In Fig. 2 the Forest plot with the 18 univariate HRs is shown. The pooled effect estimate was 3.13 (95% CI 2.52–3.89). The Cochran’s Q test for heterogeneity was not statistically significant (P = 0.087) and between study heterogeneity was low (I2 = 35.14%). The 95% prediction interval was 1.68–5.83, with one outlier [37].
The methodological quality was assessed based on the QUADAS-2 and QUIPS checklists. Subgroup analyses were performed on study design characteristics that were potential sources of bias.
Meta-regression showed that the outcomes did not differ between retrospective and prospective studies, studies with blinded review and studies that did not report whether they blinded the PET/CT assessment, or studies that used PFS or EFS as outcome measure.
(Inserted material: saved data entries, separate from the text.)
-- ==== Sys2Proof/Certificates/Slice0/Obligations.lean ====
section
/-! DEFINITION. The statements about the HN-7 that are to be proved. Each names the rules of spec/ it states. -/

open Sys2Proof Sys2Proof.Machine

/-! ## Encoding and stepping -/

/-- R41 to R67: every well-formed strand instruction is what the decoder reads from its own parcels, with every operand at
every value its form admits. -/
def Obligations.DecodeOfEncode : Prop :=
  ∀ i : Instr, i.wellFormed = true → encode i ≠ [] → decode (encode i) = .ok i

/-- R392: every Xbrod instruction whose unused fields are 0 is what its word decodes to. -/
def Obligations.XbrodDecodeOfEncode : Prop :=
  ∀ (i : Instr) (w : Word), i.wellFormed = true → i.xbrodWord = some w → decodeXbrod w = some i

/-- Words of spec/02 and of the chapters' tables decode to the instructions they stand for. -/
def Obligations.DecodesWordsOfTheSpec : Prop :=
  decodeTableWord 32 0xC0540C40 = some (.sel { sp := none, d := 1, a := 0, g := 3, x := false, l := false,
                                               gd := { p := 1, n := false, e := false }, m := 0 }) ∧
  decodeTableWord 16 0x9C00 = some (.selp { d := 0, a := 0, g := 0 }) ∧
  decodeTableWord 16 0x1400 = some (.iaddShort { d := 0, a := 0, g := 0 }) ∧
  decodeTableWord 32 0xC8200007 = some (.iaddi { sp := none, d := 0, a := 0, imm := 7 }) ∧
  decodeTableWord 32 0x0000000B = some (.qfetch { rd := 0, rs1 := 0, rs2 := 0 })

/-- A strand's turn with no fault due runs the instruction that its parcels decode to: the step is exec of it on the state
with the strand in focus, its acquire's end and its issue charge accounted for, and the clock moved on. -/
def Obligations.StepRunsTheDecodedInstruction : Prop :=
  ∀ (s : State) (r : StrandRef) (c : Ctx) (i : Instr),
    turn s = .strand r → focusCtx { s with focus := some r } none 1 0 = some c →
    dueFault { s with focus := some r } r c.k0 = none → c.k0.cancelled = none →
    decode (fetchParcels { s with focus := some r } c.l c.k0 c.addr.toNat) = .ok i →
    step s = after stepCycles (charged c (exec i (endAcquire { s with focus := some r } c)))

/-! ## Invariants -/

/-- Memory keeps its canonical form in every step. -/
def Obligations.StepKeepsMemoryCanonical : Prop :=
  ∀ s t : State, s.mem.wf = true → step s = .next t → t.mem.wf = true

/-- Memory right after reset is in canonical form, and every byte of it reads as unwritten (log entry 1). -/
def Obligations.ResetMemory : Prop :=
  State.reset.mem.wf = true ∧ ∀ a, State.reset.mem.byte a = unwritten

/-! ## Integer instructions -/

/-- R177, R178, R183: the two-operand LR instructions write their result in the lanes of Exec, and change nothing else. -/
def Obligations.LongIntegerResults : Prop :=
  ∀ p ∈ longIntegers, ∀ (f : LR) (s : State) (c : Ctx),
    Runs s (p.1 f) (some f.gd) c → c.Readable [c.lrReg f] [] →
    ∃ t, exec (p.1 f) s = .next t ∧
      c.Leaves t (c.afterReads [(c.lrReg f, f.l)] [])
        (c.wrote f.d.toNat fun l =>
            p.2 (f.m.getLsbD 0) (c.slot f.d.toNat l) (c.slot f.a.toNat l) (c.gLane (c.lrReg f) l))

/-- R177, R178: the S16 forms. -/
def Obligations.ShortIntegerResults : Prop :=
  ∀ p ∈ shortIntegers, ∀ (f : S16) (s : State) (c : Ctx),
    Runs s (p.1 f) none c → c.Readable [f.g.toNat] [] →
    ∃ t, exec (p.1 f) s = .next t ∧
      c.Leaves t (c.afterReads [(f.g.toNat, false)] [])
        (c.wrote f.d.toNat fun l =>
            p.2 (c.slot f.d.toNat l) (c.slot f.a.toNat l) (c.gLane f.g.toNat l))

/-- R168, R178, R179: the S16 forms with an immediate, and MOV. -/
def Obligations.ShortImmediateResults : Prop :=
  ∀ p ∈ shortImmediates, ∀ (f : S16) (s : State) (c : Ctx), Runs s (p.1 f) none c →
    ∃ t, exec (p.1 f) s = .next t ∧
      c.Leaves t c.w0 (c.wrote f.d.toNat fun l => p.2 f.g (c.slot f.a.toNat l))

/-- R170, R179: the LI forms. -/
def Obligations.LongImmediateResults : Prop :=
  ∀ p ∈ longImmediates, ∀ (f : LI) (s : State) (c : Ctx), Runs s (p.1 f) none c →
    ∃ t, exec (p.1 f) s = .next t ∧
      c.Leaves t c.w0 (c.wrote f.d.toNat fun l => p.2 f.imm (c.slot f.d.toNat l) (c.slot f.a.toNat l))

/-- R168, R182, R188, R192: the LR forms with one operand, which rounds nothing. -/
def Obligations.UnaryResults : Prop :=
  ∀ p ∈ unaries, ∀ (f : LR) (s : State) (c : Ctx), Runs s (p.1 f) (some f.gd) c →
    ∃ t, exec (p.1 f) s = .next t ∧
      c.Leaves t c.w0 (c.wrote f.d.toNat fun l => p.2 (f.m.getLsbD 0) (c.slot f.a.toNat l))

/-- R181: the 64-bit instructions write the pair. -/
def Obligations.WideIntegerResults : Prop :=
  (∀ (f : LR) (s : State) (c : Ctx), Runs s (.imul64w f) (some f.gd) c → c.Readable [c.lrReg f] [] →
    ∃ t, exec (.imul64w f) s = .next t ∧
      c.Leaves t (c.afterReads [(c.lrReg f, f.l)] []) (c.wrotePair f.d.toNat fun l =>
        productWide (f.m.getLsbD 0) (c.slot f.a.toNat l) (c.gLane (c.lrReg f) l))) ∧
  ∀ p ∈ ([(.iadd64, fun a b => a + b), (.isub64, fun a b => a - b)] : List ((LR → Instr) × (DWord → DWord → DWord))),
    ∀ (f : LR) (s : State) (c : Ctx), Runs s (p.1 f) (some f.gd) c → c.Readable [f.g.toNat, f.g.toNat + 1] [] →
    ∃ t, exec (p.1 f) s = .next t ∧
      c.Leaves t (c.afterReads [(f.g.toNat, f.l), (f.g.toNat + 1, f.l)] []) (c.wrotePair f.d.toNat fun l =>
        p.2 (c.pair f.a.toNat l) (DWord.ofPair (c.gLane f.g.toNat l) (c.gLane (f.g.toNat + 1) l)))

/-- R184, R69, R70, 15 R405: IDIV and IREM trap with ILLEGAL, subcode 1, whatever their fields, with the issue address and every lane
that stands there; in a trap kernel the trap ends the gang. -/
def Obligations.DivisionTraps : Prop :=
  ∀ (f : LR) (i : Instr), i = .idiv f ∨ i = .irem f → ∀ (s : State) (c : Ctx), Runs s i (some f.gd) c →
    ∃ t, exec i s = .next t ∧ c.Traps t causeILLEGAL 1 (c.addr.setWidth 64) c.here

/-- R180: the forms with a uniform register. -/
def Obligations.UniformIntegerResults : Prop :=
  (∀ (f : S16) (s : State) (c : Ctx), Runs s (.iaddsShort f) none c → c.Readable [] [f.g.toNat % 32] →
    ∃ t, exec (.iaddsShort f) s = .next t ∧
      c.Leaves t (c.afterReads [] [f.g.toNat % 32])
        (c.wrote f.d.toNat fun l => c.slot f.a.toNat l + c.sReg (f.g.toNat % 32))) ∧
  (∀ (f : LS) (s : State) (c : Ctx), Runs s (.iadds f) (some (lsGuard f)) c → c.Readable [] [f.u.toNat] →
    ∃ t, exec (.iadds f) s = .next t ∧
      c.Leaves t (c.afterReads [] [f.u.toNat]) (c.wrote f.d.toNat fun l => c.slot f.a.toNat l + c.sReg f.u.toNat)) ∧
  ∀ (f : LS) (s : State) (c : Ctx), Runs s (.imas f) (some (lsGuard f)) c → c.Readable [f.g.toNat] [f.u.toNat] →
    ∃ t, exec (.imas f) s = .next t ∧
      c.Leaves t (c.afterReads [(f.g.toNat, false)] [f.u.toNat])
        (c.wrote f.d.toNat fun l => c.slot f.a.toNat l * c.gLane f.g.toNat l + c.sReg f.u.toNat)

/-! ## Floating point -/

/-- R99, R186, R188, R194: the S16 forms with a general register, where no enabled exception is raised. -/
def Obligations.ShortFpResults : Prop :=
  ∀ p ∈ shortFps, ∀ (f : S16) (s : State) (c : Ctx), Runs s (p.make f) none c → c.Readable [f.g.toNat] [] →
    let rm := c.rounding 0
    let op := fun l => p.op rm c.k0.ftz (c.slot f.d.toNat l) (c.slot f.a.toNat l) (c.gLane f.g.toNat l)
    c.raised (p.mode rm) p.n op &&& c.k0.excmask = 0 →
    ∃ t, exec (p.make f) s = .next t ∧
      c.Leaves t (c.afterReads [(f.g.toNat, false)] []) (c.fpWrote f.d.toNat (p.mode rm) p.n op)

/-- R99, R186, R188, R194: the LR forms with a general register. -/
def Obligations.LongFpResults : Prop :=
  ∀ p ∈ longFps, ∀ (f : LR) (s : State) (c : Ctx), Runs s (p.make f) (some f.gd) c → c.Readable [c.lrReg f] [] →
    let rm := c.rounding (lrRound f)
    let op := fun l => p.op rm (c.lrFtz f) (c.slot f.d.toNat l) (c.slot f.a.toNat l) (c.gLane (c.lrReg f) l)
    c.raised (p.mode rm) p.n op &&& c.k0.excmask = 0 →
    ∃ t, exec (p.make f) s = .next t ∧
      c.Leaves t (c.afterReads [(c.lrReg f, f.l)] []) (c.fpWrote f.d.toNat (p.mode rm) p.n op)

/-- R189 to R191: the forms with one operand. -/
def Obligations.UnaryFpResults : Prop :=
  (∀ p ∈ unaryFps, ∀ (f : LR) (s : State) (c : Ctx), Runs s (p.make f) (some f.gd) c →
    let rm := c.rounding (lrRound f)
    let op := fun l => p.op rm (c.lrFtz f) 0 (c.slot f.a.toNat l) 0
    c.raised (p.mode rm) p.n op &&& c.k0.excmask = 0 →
    ∃ t, exec (p.make f) s = .next t ∧ c.Leaves t c.w0 (c.fpWrote f.d.toNat (p.mode rm) p.n op)) ∧
  ∀ (f : S16) (s : State) (c : Ctx), Runs s (.frcpShort f) none c →
    let rm := c.rounding 0
    let op := fun l => onFloats (fun _ _ a _ => a.rcp) rm c.k0.ftz 0 (c.slot f.a.toNat l) 0
    c.raised rm 1 op &&& c.k0.excmask = 0 →
    ∃ t, exec (.frcpShort f) s = .next t ∧ c.Leaves t c.w0 (c.fpWrote f.d.toNat rm 1 op)

/-- R187: the forms with a uniform register or an immediate. -/
def Obligations.UniformFpResults : Prop :=
  (∀ p ∈ shortUniformFps, ∀ (f : S16) (s : State) (c : Ctx), Runs s (p.make f) none c → c.Readable [] [f.g.toNat % 32] →
    let rm := c.rounding 0
    let op := fun l => p.op rm c.k0.ftz (c.slot f.d.toNat l) (c.slot f.a.toNat l) (c.sReg (f.g.toNat % 32))
    c.raised rm 1 op &&& c.k0.excmask = 0 →
    ∃ t, exec (p.make f) s = .next t ∧
      c.Leaves t (c.afterReads [] [f.g.toNat % 32]) (c.fpWrote f.d.toNat rm 1 op)) ∧
  (∀ p ∈ longUniformFps, ∀ (f : LS) (s : State) (c : Ctx), Runs s (p.make f) (some (lsGuard f)) c → c.Readable [] [f.u.toNat] →
    let rm := c.rounding f.m.toNat
    let op := fun l => p.op rm c.k0.ftz (c.slot f.d.toNat l) (c.slot f.a.toNat l) (c.sReg f.u.toNat)
    c.raised rm 1 op &&& c.k0.excmask = 0 →
    ∃ t, exec (p.make f) s = .next t ∧ c.Leaves t (c.afterReads [] [f.u.toNat]) (c.fpWrote f.d.toNat rm 1 op)) ∧
  (∀ (f : LS) (s : State) (c : Ctx), Runs s (.fmas f) (some (lsGuard f)) c → c.Readable [f.g.toNat] [f.u.toNat] →
    let rm := c.rounding f.m.toNat
    let op := fun l => onFloats (fun rm u a g => u.fma rm a g) rm c.k0.ftz (c.sReg f.u.toNat) (c.slot f.a.toNat l)
      (c.gLane f.g.toNat l)
    c.raised rm 1 op &&& c.k0.excmask = 0 →
    ∃ t, exec (.fmas f) s = .next t ∧
      c.Leaves t (c.afterReads [(f.g.toNat, false)] [f.u.toNat]) (c.fpWrote f.d.toNat rm 1 op)) ∧
  ∀ p ∈ immediateFps, ∀ (f : LI) (s : State) (c : Ctx), Runs s (p.make f) none c →
    let rm := c.rounding 0
    let op := fun l => p.op rm c.k0.ftz (c.slot f.d.toNat l) (c.slot f.a.toNat l) (f.imm ++ 0#16)
    c.raised rm 1 op &&& c.k0.excmask = 0 →
    ∃ t, exec (p.make f) s = .next t ∧ c.Leaves t c.w0 (c.fpWrote f.d.toNat rm 1 op)

/-- R195 to R199: the conversions. -/
def Obligations.ConversionResults : Prop :=
  (∀ (f : LR) (s : State) (c : Ctx), Runs s (.cvti f) (some f.gd) c →
    let rm := c.rounding (lrRound f)
    c.raised rm 1 (c.cvtiOp f) &&& c.k0.excmask = 0 →
    ∃ t, exec (.cvti f) s = .next t ∧
      c.Leaves t c.w0 (if (intType (field f.g 2 0)).1 = 64 then c.fpWrotePair f.d.toNat rm 1 (c.cvtiOp f)
        else c.fpWrote f.d.toNat rm 1 (c.cvtiOp f))) ∧
  (∀ (f : LR) (s : State) (c : Ctx), Runs s (.cvtf f) (some f.gd) c →
    let rm := c.rounding (lrRound f)
    c.raised rm 1 (c.cvtfOp f) &&& c.k0.excmask = 0 →
    ∃ t, exec (.cvtf f) s = .next t ∧ c.Leaves t c.w0 (c.fpWrote f.d.toNat rm 1 (c.cvtfOp f))) ∧
  (∀ (f : S16) (s : State) (c : Ctx), Runs s (.cvtfF32I32 f) none c →
    let rm := c.rounding 0
    c.raised rm 1 (c.cvtfShortOp f) &&& c.k0.excmask = 0 →
    ∃ t, exec (.cvtfF32I32 f) s = .next t ∧ c.Leaves t c.w0 (c.fpWrote f.d.toNat rm 1 (c.cvtfShortOp f))) ∧
  (∀ (f : LR) (s : State) (c : Ctx), Runs s (.pack2 f) (some f.gd) c →
    let rm := c.rounding (lrRound f)
    c.raised rm 2 (c.pack2Op f) &&& c.k0.excmask = 0 →
    ∃ t, exec (.pack2 f) s = .next t ∧ c.Leaves t c.w0 (c.fpWrote f.d.toNat rm 2 (c.pack2Op f))) ∧
  (∀ (f : LR) (s : State) (c : Ctx), Runs s (.unpk2 f) (some f.gd) c →
    c.raised .rn 1 (c.unpk2Op f) &&& c.k0.excmask = 0 →
    ∃ t, exec (.unpk2 f) s = .next t ∧ c.Leaves t c.w0 (c.fpWrote f.d.toNat .rn 1 (c.unpk2Op f))) ∧
  ∀ (f : LR) (s : State) (c : Ctx), Runs s (.cvtn f) (some f.gd) c →
    let rm := c.rounding (lrRound f)
    c.raised rm 1 (c.cvtnOp f) &&& c.k0.excmask = 0 →
    ∃ t, exec (.cvtn f) s = .next t ∧ c.Leaves t c.w0
      { c.fpPast rm 1 (c.cvtnOp f) with
        slots := c.withSlot f.d.toNat fun l => withByte (c.slot f.d.toNat l) (field f.g 4 3) (c.fpOut rm 1 (c.cvtnOp f) l).1 }

/-- R100, 15 R405, 19 R466: an instruction that raises an enabled exception traps with FP, the lowest enabled one its subcode, in
the lanes that raised it, and fault address 0; it writes nothing. In a trap kernel it ends the gang. Here for every
instruction that raises floating-point exceptions: the arithmetic in its LR, S16, LS and LI forms, the one-operand forms,
the conversions, FOLD and the comparisons. -/
def Obligations.EnabledFpExceptionTraps : Prop :=
  ∀ (s : State) (c : Ctx),
    (∀ p ∈ longFps, ∀ f : LR, Runs s (p.make f) (some f.gd) c → c.Readable [c.lrReg f] [] →
      let rm := c.rounding (lrRound f)
      c.FpTraps s (p.make f) (c.fpRaises (p.mode rm) p.n fun l =>
        p.op rm (c.lrFtz f) (c.slot f.d.toNat l) (c.slot f.a.toNat l) (c.gLane (c.lrReg f) l))) ∧
    (∀ p ∈ shortFps, ∀ f : S16, Runs s (p.make f) none c → c.Readable [f.g.toNat] [] →
      let rm := c.rounding 0
      c.FpTraps s (p.make f) (c.fpRaises (p.mode rm) p.n fun l =>
        p.op rm c.k0.ftz (c.slot f.d.toNat l) (c.slot f.a.toNat l) (c.gLane f.g.toNat l))) ∧
    (∀ p ∈ unaryFps, ∀ f : LR, Runs s (p.make f) (some f.gd) c →
      let rm := c.rounding (lrRound f)
      c.FpTraps s (p.make f) (c.fpRaises (p.mode rm) p.n fun l => p.op rm (c.lrFtz f) 0 (c.slot f.a.toNat l) 0)) ∧
    (∀ f : S16, Runs s (.frcpShort f) none c →
      let rm := c.rounding 0
      c.FpTraps s (.frcpShort f) (c.fpRaises rm 1 fun l =>
        onFloats (fun _ _ a _ => a.rcp) rm c.k0.ftz 0 (c.slot f.a.toNat l) 0)) ∧
    (∀ p ∈ shortUniformFps, ∀ f : S16, Runs s (p.make f) none c → c.Readable [] [f.g.toNat % 32] →
      let rm := c.rounding 0
      c.FpTraps s (p.make f) (c.fpRaises rm 1 fun l =>
        p.op rm c.k0.ftz (c.slot f.d.toNat l) (c.slot f.a.toNat l) (c.sReg (f.g.toNat % 32)))) ∧
    (∀ p ∈ longUniformFps, ∀ f : LS, Runs s (p.make f) (some (lsGuard f)) c → c.Readable [] [f.u.toNat] →
      let rm := c.rounding f.m.toNat
      c.FpTraps s (p.make f) (c.fpRaises rm 1 fun l =>
        p.op rm c.k0.ftz (c.slot f.d.toNat l) (c.slot f.a.toNat l) (c.sReg f.u.toNat))) ∧
    (∀ f : LS, Runs s (.fmas f) (some (lsGuard f)) c → c.Readable [f.g.toNat] [f.u.toNat] →
      let rm := c.rounding f.m.toNat
      c.FpTraps s (.fmas f) (c.fpRaises rm 1 fun l => onFloats (fun rm u a g => u.fma rm a g) rm c.k0.ftz (c.sReg f.u.toNat)
        (c.slot f.a.toNat l) (c.gLane f.g.toNat l))) ∧
    (∀ p ∈ immediateFps, ∀ f : LI, Runs s (p.make f) none c →
      let rm := c.rounding 0
      c.FpTraps s (p.make f) (c.fpRaises rm 1 fun l =>
        p.op rm c.k0.ftz (c.slot f.d.toNat l) (c.slot f.a.toNat l) (f.imm ++ 0#16))) ∧
    (∀ p ∈ conversions, ∀ f : LR, Runs s (p.1 f) (some f.gd) c →
      c.FpTraps s (p.1 f) (c.fpRaises (p.2.1 c f) p.2.2.1 (p.2.2.2 c f))) ∧
    (∀ f : S16, Runs s (.cvtfF32I32 f) none c →
      c.FpTraps s (.cvtfF32I32 f) (c.fpRaises (c.rounding 0) 1 (c.cvtfShortOp f))) ∧
    (∀ f : LR, Runs s (.fold f) (some f.gd) c → c.FpTraps s (.fold f) (c.foldRaises f)) ∧
    (∀ f : LR, Runs s (.fcmp f) (some f.gd) c → c.Readable [c.lrReg f] [] →
      c.FpTraps s (.fcmp f) (c.compareRaises c.k0.ftz (c.slot f.a.toNat) (c.gLane (c.lrReg f)))) ∧
    (∀ f : S16, Runs s (.flt f) none c → c.Readable [f.g.toNat] [] →
      c.FpTraps s (.flt f) (c.compareRaises c.k0.ftz (c.slot f.a.toNat) (c.gLane f.g.toNat))) ∧
    ∀ f : LS, Runs s (.fcmps f) (some (lsGuard f)) c → c.Readable [] [f.u.toNat] →
      c.FpTraps s (.fcmps f) (c.compareRaises c.k0.ftz (c.slot f.a.toNat) fun _ => c.sReg f.u.toNat)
A statistically significant higher HR was found for studies with a combination of integrated PET/CT- and PET standalone systems compared to studies with integrated PET/CT systems only (HR 4.39 vs 2.85, P =0.0332) and a trend towards a higher HR in studies with 80–99% DLBCL compared to studies with 100% DLBCL (P =0.0577). Prespecified subgroups for different types of treatments and FDG-PET scoring systems showed no statistically significant differences (Supplemental Table 3). For the subgroups “availability of baseline PET or CT” and “central or local review procedure”, insufficient information was reported to perform these analyses. Risk of publication bias as assessed with a Funnel plot was low (Supplemental Fig. 1).
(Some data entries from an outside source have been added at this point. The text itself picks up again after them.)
-- ==== Sys2Proof/Laws/Units.lean ====
section
/-! SUPPORT. Reads of the part's units: of local memory they make no request, and wait for their lines alone (14 R386, R393;
15 R399). -/

namespace Sys2Proof.Laws
open Sys2Proof.Machine

theorem ask_local (u : UnitReader) (scope : Nat) (s : State) (x : Nat × Target × Nat) (h : isRemote x.2.1 = false) :
    u.ask scope s x = s := by simp [UnitReader.ask, h]

theorem asks_local (u : UnitReader) (scope : Nat) (s : State) :
    ∀ xs : List (Nat × Target × Nat), (∀ x ∈ xs, isRemote x.2.1 = false) → xs.foldl (u.ask scope) s = s
  | [], _ => rfl
  | x :: xs, h => by
    rw [List.foldl_cons, ask_local u scope s x (h x (List.mem_cons_self ..))]
    exact asks_local u scope s xs fun y hy => h y (List.mem_cons_of_mem _ hy)

theorem piece_local (u : UnitReader) (s : State) (t : Target × Nat) (h : isRemote t.1 = false) :
    u.piece s t = readPlace s t.1 t.2 := by simp [UnitReader.piece, h]

/-- A frame in local memory is there, and reads as its core sees it. -/
theorem frame_local {s : State} {l : Launch} {w : Warp} {ts : List (Target × Nat)} (h : framePieces s l w = .ok ts)
    (hl : ∀ t ∈ ts, isRemote t.1 = false) : frameIn s l w = true ∧
      readFrame s l w = some (ts.flatMap fun t => (frameReader l w).piece { s with mem := seenMem s w.core } t) := by
  have hn : (ts.any fun t => isRemote t.1 && ((frameReader l w).came s t).any (·.1 != 0)) = false :=
    List.any_eq_false.mpr fun t ht => by simp [hl t ht]
  constructor
  · simp only [frameIn, h]
    exact List.all_eq_true.mpr fun t ht => by simp [hl t ht]
  · unfold readFrame
    rw [h]
    exact if_neg (by rw [hn]; exact Bool.false_ne_true)

end Sys2Proof.Laws
end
Nineteen studies had data available for the calculation of PPV, NPV, sensitivity, and specificity of interim PET for prediction of two-year-PFS or -EFS. For one study we could not extract or calculate the diagnostic measures [48]. PPV and NPV ranged from 20 to 74% and 64 to 95%, respectively. Sensitivity and specificity ranged from 33 to 87% and 49 to 94%, respectively (Table 3, Supplemental Fig. 2).